◆ Exercise details:
Word for word, restate the entries below from their first line through the line that contains "(s.takes v i fs)".

◆ Information:
/-- A write of FLT.SRC for source i (19 R446, R448). -/
def State.writeFltSrc (s : State) (i v : Nat) : SetupResult :=
  let fs := [R.FLT.SRC.REACTION, R.FLT.SRC.PIN, R.FLT.SRC.CLIENT, R.FLT.SRC.ALERT]
  let block := match faultRow i with | some (.other, _, _) => false | some _ => true | none => false
  s.checked
    [ (s.chgAny v i fs && faultReserved i, stMalformed),
      (s.badRange R.FLT.SRC.REACTION v i (fun x => 5 ≤ x || (x == 3 && !block)), stMalformed) ]
    (s.takes v i fs)

/-- A write of PMC.CFG for counter n takes effect at the next tick boundary (12 R302, R303). -/
def State.writePmcCfg (s : State) (n v : Nat) : SetupResult :=
  let t := s.takes v n [R.PMC.CFG.CHAIN, R.PMC.CFG.THRESH]
  s.checked
    [ (s.badRange R.PMC.CFG.THRESH v n (fun x => x != 0 && !pmcOcc n), stMalformed),
      (s.badRange R.PMC.CFG.CHAIN v n (fun x => x == 1 && n % 2 == 0), stMalformed) ]
    { t with pmc := { t.pmc with fresh := t.pmc.fresh ++ [(n, s.chg R.PMC.CFG.CHAIN v n)] } }

/-- A write of PMC.OVF word m (12 R304). -/
def State.writePmcOvf (s : State) (m v : Nat) : SetupResult :=
  let ovf := (List.range 64).foldl (fun (o : SMap Bool) i => if bit v i then o.set false (64 * m + i) false else o) s.pmc.ovf
  State.accept { s with pmc := { s.pmc with ovf := ovf } }

/-- A sensor is trusted again and checked afresh (17 R392). -/
def State.trustSensor (s : State) (i : Nat) : State :=
  ((s.wr R.THM.SENSOR.SUSPECT 0 i).wr R.THM.SENSOR.READ_FAIL 0 i).wr R.THM.SENSOR.RUN 0 i

/-- A write of THM.SUSPECT_LO or THM.SUSPECT_HI, whose bit 0 is sensor `first` (17 R392). -/
def State.writeSuspect (s : State) (f : Fld) (first v : Nat) : SetupResult :=
  (((List.range f.width).filter (fun i => bit v i && s.rdBit f i)).foldl (fun (s : State) i => s.trustSensor (first + i))
    (s.w1c f v)).accept

/-- A write of CLK.CUSTOM_OP (03 R84). -/
def State.writeCustomOp (s : State) (v : Nat) : SetupResult :=
  let fs := [R.CLK.CUSTOM_OP.PIN_RATE, R.CLK.CUSTOM_OP.CC_CLK, R.CLK.CUSTOM_OP.MAC_CLK, R.CLK.CUSTOM_OP.TPCS_CLK,
    R.CLK.CUSTOM_OP.SLOT, R.CLK.CUSTOM_OP.EN]
  s.checked
    [ (s.chgAny v 0 fs && s.mode != modeMaint, stDenied), (s.outside v 48 96 R.CLK.CUSTOM_OP.PIN_RATE, stMalformed),
      (s.chgAny v 0 [R.CLK.CUSTOM_OP.EN, R.CLK.CUSTOM_OP.SLOT] && part v R.CLK.CUSTOM_OP.EN == 1 &&
        part v R.CLK.CUSTOM_OP.SLOT == 0, stMalformed) ]
    (s.takes v 0 fs)

/-- A steward's write of Pattern store word w (20 R472): a changed value is committed, unless the word is frozen. -/
def State.stewardWord (s : State) (w v : Nat) : SetupResult :=
  if s.pat w = v then s.accept
  else if s.patFrozen w then (s.raise Src.patWordFrozen).refuse stDenied
  else (s.patCommit w v).accept

/-- A write of PAT.WORD n: words below 3584 are read only. -/
def State.writePatWord (s : State) (n v : Nat) : SetupResult := if n < 3584 then s.accept else s.stewardWord n v

/-- A write of MOD.BOOT_CFG, which Pattern store word 129 holds. -/
def State.writeBootCfg (s : State) (v : Nat) : SetupResult :=
  match s.stewardWord 129 (part v R.MOD.BOOT_CFG.BIST_SKIP) with
  | (t, 0) => (t.take R.MOD.BOOT_CFG.BIST_SKIP v).accept
  | r => r

/-- A write of OTP.DATA n (20 R467). -/
def State.writeOtpData (s : State) (n v : Nat) : SetupResult :=
  State.accept { s with per := { s.per with data := s.per.data.set n v } }

/-- A write of PLC.PIN_MASK n: set 0 stays 0, and a set in use keeps its mask. -/
def State.writePinMask (s : State) (n v : Nat) : SetupResult :=
  if n = 0 then s.accept
  else s.checked [(s.chg R.PLC.PIN_MASK.MASK v n && s.setFrames 4 n != 0, stDenied)] (s.take R.PLC.PIN_MASK.MASK v n)

/-- A write of TCK.CFG, after which the secondary may take over (18 R435). -/
def State.changeTckCfg (s : State) (v : Nat) : SetupResult :=
  match s.writeTckCfg v with | (t, st) => if st = 0 then (t.judge, 0) else (t, st)

/-- The entry of a window whose writes have a rule of their own, and what the write leaves. -/
def State.writeOwn (s : State) (d : RegDef) (k v : Nat) : SetupResult :=
  let e := s.entryOf d k
  match d.base with
  | 0x1010 => s.writeBootCfg v
  | 0x1020 => s.writeFwCtrl v
  | 0x1028 => s.writeFwData v
  | 0x2028 => s.writeClkCtrl v
  | 0x2048 => s.writeCustomOp v
  | 0x3000 => s.writeEthCtrl k v
  | 0x3038 => s.writeQosMap k v
  | 0x3040 => s.writePfc k v
  | 0x40000 => s.writeSdsCtrl k v
  | 0x40010 => s.writeTxEq k v
  | 0x5000 => s.writeXptCfg v
  | 0x5008 => s.writeXptCc v
  | 0x5100 => s.writeQpState e v
  | 0x5108 => s.writeQpInit e v [R.XPT.QP_DEST.DEST_QPN, R.XPT.QP_DEST.PKEY, R.XPT.QP_DEST.HOP_LIMIT, R.XPT.QP_DEST.IPV6] true
  | 0x5110 => s.writeQpInit e v [R.XPT.QP_DMAC.DMAC] false
  | 0x5118 => s.writeQpInit e v [R.XPT.QP_DIP_HI.ADDR_HI] false
  | 0x5120 => s.writeQpInit e v [R.XPT.QP_DIP_LO.ADDR_LO] false
  | 0x5128 => s.writeQpPsn e v
  | 0x6028 => s.writeQpBind v
  | 0x8040 => s.writePinMask k v
  | 0x8100 => s.writeRestitch v
  | 0x9000 => if s.rangeBad d.base e v then s.refuse stMalformed else (s.plain d k v).settleCap.accept
  | 0x9028 => s.writeLngCmd v
  | 0xA000 => s.writeShuCfg v
  | 0xA100 => s.writeRingCtrl v
  | 0xA108 => s.writeRingFixed R.SHU.RING_BASE.VA v
  | 0xA110 => s.writeRingFixed R.SHU.RING_CQ.VA v
  | 0xA118 => s.writeRingFixed R.SHU.RING_RKEY.WIN_RKEY v
  | 0xA208 => s.writeEqBase v
  | 0xA210 => s.writeEqCtrl v
  | 0xB000 => s.writeNdlCfg v
  | 0xC108 => s.writeQosMaster e v
  | 0xD000 => s.writePrtCfg v
  | 0xD018 => (s.take R.PRT.KEY_WRAP.DATA v k).accept
  | 0xD090 => s.writeMrights e v
  | 0x10068 => s.writeErrlog k v
  | 0x21008 => s.writeCalCmd v
  | 0x22040 => s.writeSuspect R.THM.SUSPECT_LO.SUSPECT 0 v
  | 0x22048 => s.writeSuspect R.THM.SUSPECT_HI.SUSPECT 64 v
  | 0x24008 => s.changeTckCfg v
  | 0x24018 => s.writeAlign v
  | 0x24028 => (s.take R.TCK.PKEY_WRAP.DATA v k).accept
  | 0x24080 => s.writeVirtual v k [R.TCK.VMAC.ADDR]
  | 0x24090 => s.writeVirtual v 0 [R.TCK.VIP4.PORT0, R.TCK.VIP4.PORT1]
  | 0x24098 => s.writeVirtual v k [R.TCK.VIP6_HI.ADDR_HI]
  | 0x240A0 => s.writeVirtual v k [R.TCK.VIP6_LO.ADDR_LO]
  | 0x25010 => (s.w1c R.FLT.PIN_HOLD0.HOLD v).aliveFollow.accept
  | 0x25018 => (s.w1c R.FLT.PIN_HOLD1.HOLD v).aliveFollow.accept
  | 0x25030 => s.refuse stDenied
  | 0x25088 => s.writeFltSrc e v
  | 0x25090 => s.writeInject v
  | 0x27020 => s.writePmcCfg e v
  | 0x27100 => s.writePmcOvf k v
  | 0x28028 => s.writeOtpData k v
  | 0x30000 => s.writePatWord k v
  | 0x38000 => s.writeBstCtrl v
  | 0x39008 => s.writeNote v
  | _ => if s.rangeBad d.base e v then s.refuse stMalformed else (s.plain d k v).accept

/-- A write of the set-up space on a path (R153, R157): a mirrored table or key also goes to the partner (18 R431), and a
mode request may wait for a round end (20 R462). Programming through OTP.CMD finds its supplies as SUPPLY_OK shows. -/
def State.writeReg (s : State) (path : Path) (off v : Nat) : State :=
  match regAt off with
  | none => s.setup path off (s.refuse stBadAddress)
  | some (d, k) =>
    let e := s.entryOf d k
    match d.base with
    | 0x1008 => s.modReq path v
    | 0x6008 => s.mirrored path off e v (s.writeClient e v)
    | 0x6010 => s.mirrored path off e v (s.writeGid e v R.BLT.CLIENT_GID_HI.GID_HI)
    | 0x6018 => s.mirrored path off e v (s.writeGid e v R.BLT.CLIENT_GID_LO.GID_LO)
    | 0x6108 => s.mirrored path off e v (s.writeBoltBase e v)
    | 0x6110 => s.setBoltAttr path v
    | 0x6208 => s.setGrant path v
    | 0x6210 => s.mirrored path off e v (s.writeGrantRange e v)
    | 0xD060 => s.setKeyCtrl path v
    | 0xD078 => s.setRekey path v
    | 0x24000 => s.setTckCtrl path v
    | 0x24100 => s.mirrored path off k v (s.writeMirmode k v)
    | 0x28020 => s.otpCmd (s.on R.OTP.STATUS.SUPPLY_OK) (BitVec.ofNat 64 v) path
    | _ => s.setup path off (s.writeOwn d k v)

end Sys2Proof.Machine
end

◆ The answer:
/-- A write of FLT.SRC for source i (19 R446, R448). -/
def State.writeFltSrc (s : State) (i v : Nat) : SetupResult :=
  let fs := [R.FLT.SRC.REACTION, R.FLT.SRC.PIN, R.FLT.SRC.CLIENT, R.FLT.SRC.ALERT]
  let block := match faultRow i with | some (.other, _, _) => false | some _ => true | none => false
  s.checked
    [ (s.chgAny v i fs && faultReserved i, stMalformed),
      (s.badRange R.FLT.SRC.REACTION v i (fun x => 5 ≤ x || (x == 3 && !block)), stMalformed) ]
    (s.takes v i fs)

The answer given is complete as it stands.